The voltmeter in the IP is a notorious liar. If you're nominal, make a mental note of where the needle runs, and call that "normal."

I'm running right around 14.4 - but my voltmeter is on the lower edge of the upper red. Always has been.

I plan on redesigning the IP anyhow.

5-90
 
If the vehicle suffered an impact, it probably affected the meter. Here's the deal:

This meter is a pretty primitive piece of work, and it is calibrated by the location of a small magnet which is glued into its case. The glue is brittle. If the magnet gets dislodged, it becomes wildly inaccurate (this in addition to the inherent inaccuracy of the circuit that feeds it). The magnet doesn't actually fall out, because the case itself is steel. So what you need to do is to take out the cluster, take out the voltmeter, open up its back, and try to reglue the magnet in the proper locationo on the inside of the back. You'll have to experiment, but the calibration basically is done by moving the magnet forward and back in the case. You can use a sticky glue like shoe goo, or prehaps a tacky craft glue, to hold it in place when you get the right value.

You can connect wires to the naked voltmeter, and use your battery or some other source whose voltage is known accurately, and adjust it that way.
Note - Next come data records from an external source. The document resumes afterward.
-- ==== Sys2Proof/Machine/CmdKeeper.lean ====
section
/-!
DEFINITION. The commands of the Keeper and the power states (chapter 17).
-/
namespace Sys2Proof.Machine

/-- One pass of the Keeper: it samples, filters and evaluates (R555-R559, R571). -/
def execKeeperPass (x : KeeperSample) (s : State) : Host.Outcome State Fault Refusal :=
  done (if s.boot.keeperUp then settle (keeperPass x s) else s)

/-- A register command of the KEEPER page, where its path reaches the page (R516, R553). -/
def onKeeper (off : Nat) (path : Path) (f : State → State) (s : State) : State :=
  if keeperReach s path then onPage pgKeeper off f s else s

/-- KP_PWR_CMD written with GO = 1 (R563); MGT packets do not write this page (R538). -/
def execKpPwrCmd (target : BitVec 3) (path : Path) (s : State) : Host.Outcome State Fault Refusal :=
  done (onKeeper R.KP_PWR_CMD_GO.off path (fun s => if path = .mgt then s else settle (pwrCmd target.toNat path s)) s)

/-- Every drain condition holds (R566). -/
def execDrained (s : State) : Host.Outcome State Fault Refusal := done (settle (drained s))

/-- DRAIN has lasted DRAIN_TMO (R566). -/
def execDrainTimeout (s : State) : Host.Outcome State Fault Refusal := done (settle (drainTimeout s))

/-- KP_TIME reaches AT (R568). -/
def execWakeTimer (s : State) : Host.Outcome State Fault Refusal := done (settle (wakeTimer s))

/-- KP_QUERY SNAPSHOT (R561). -/
def execKpQuerySnapshot (path : Path) (s : State) : Host.Outcome State Fault Refusal :=
  done (onKeeper R.KP_QUERY_OP.off path (fun s => if path = .mgt then s else kpSnapshot path s) s)

/-- A 64-bit read of KP_LOG_POP (R560). -/
def execKpLogPop (path : Path) (s : State) : Host.Outcome State Fault Refusal :=
  done (onKeeper R.KP_LOG_POP_ENTRY.off path (fun s => if path = .mgt then s else answer path (kpPop s)) s)

/-- Every counter of the KEEPER page is cleared (R573). -/
def execKpCntClr (s : State) : Host.Outcome State Fault Refusal :=
  done (onPage pgKeeper R.KP_CNT_CLR.off (fun s => clearAll pgKeeper keeperCounters s) s)

end Sys2Proof.Machine
end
Once it's calibrated, it will still lie when you turn your heater fan on high, but it will do it with some consistency.
 
My gauge was reading wrong after i did the full dash swap..i ran a ground wire from the IP voltmeter through the firewall to the firewall ground bolt in the engine compartment, then ran a wire to an empty slot in my fusebox...works like a charm13.8-14.2 volts..im no electrical engineer..(im a surveying engineering student)..but holy crap it worked
 
The volt meter in the instrument panel is a liar. I have noticed that i shows less when it is hot outside (summer time), than in the winther. In the winther it shows almost correct value.

Torfinn
 
torfinn said:
The volt meter in the instrument panel is a liar. I have noticed that i shows less when it is hot outside (summer time), than in the winther. In the winther it shows almost correct value.
Later model vehicles the PCM controls the alternator/generator field strength and varies the charging voltage according to the battery temp. In colder temps it should set a higher voltage, within the normal operating range, and in hotter temps it should set a lower voltage also within the normal operating range.

If you have a battery temp sensor, touching or near the battery, usually in the battery tray, then you most likely have this feature as part of the electronic engine management.
 
Hey,

What does "IP" mean? Impedence?

btw- I ran a new ground from the battery to the firewall and now the Voltmeter doesn't fluctuate as much when the blower fan is turned on.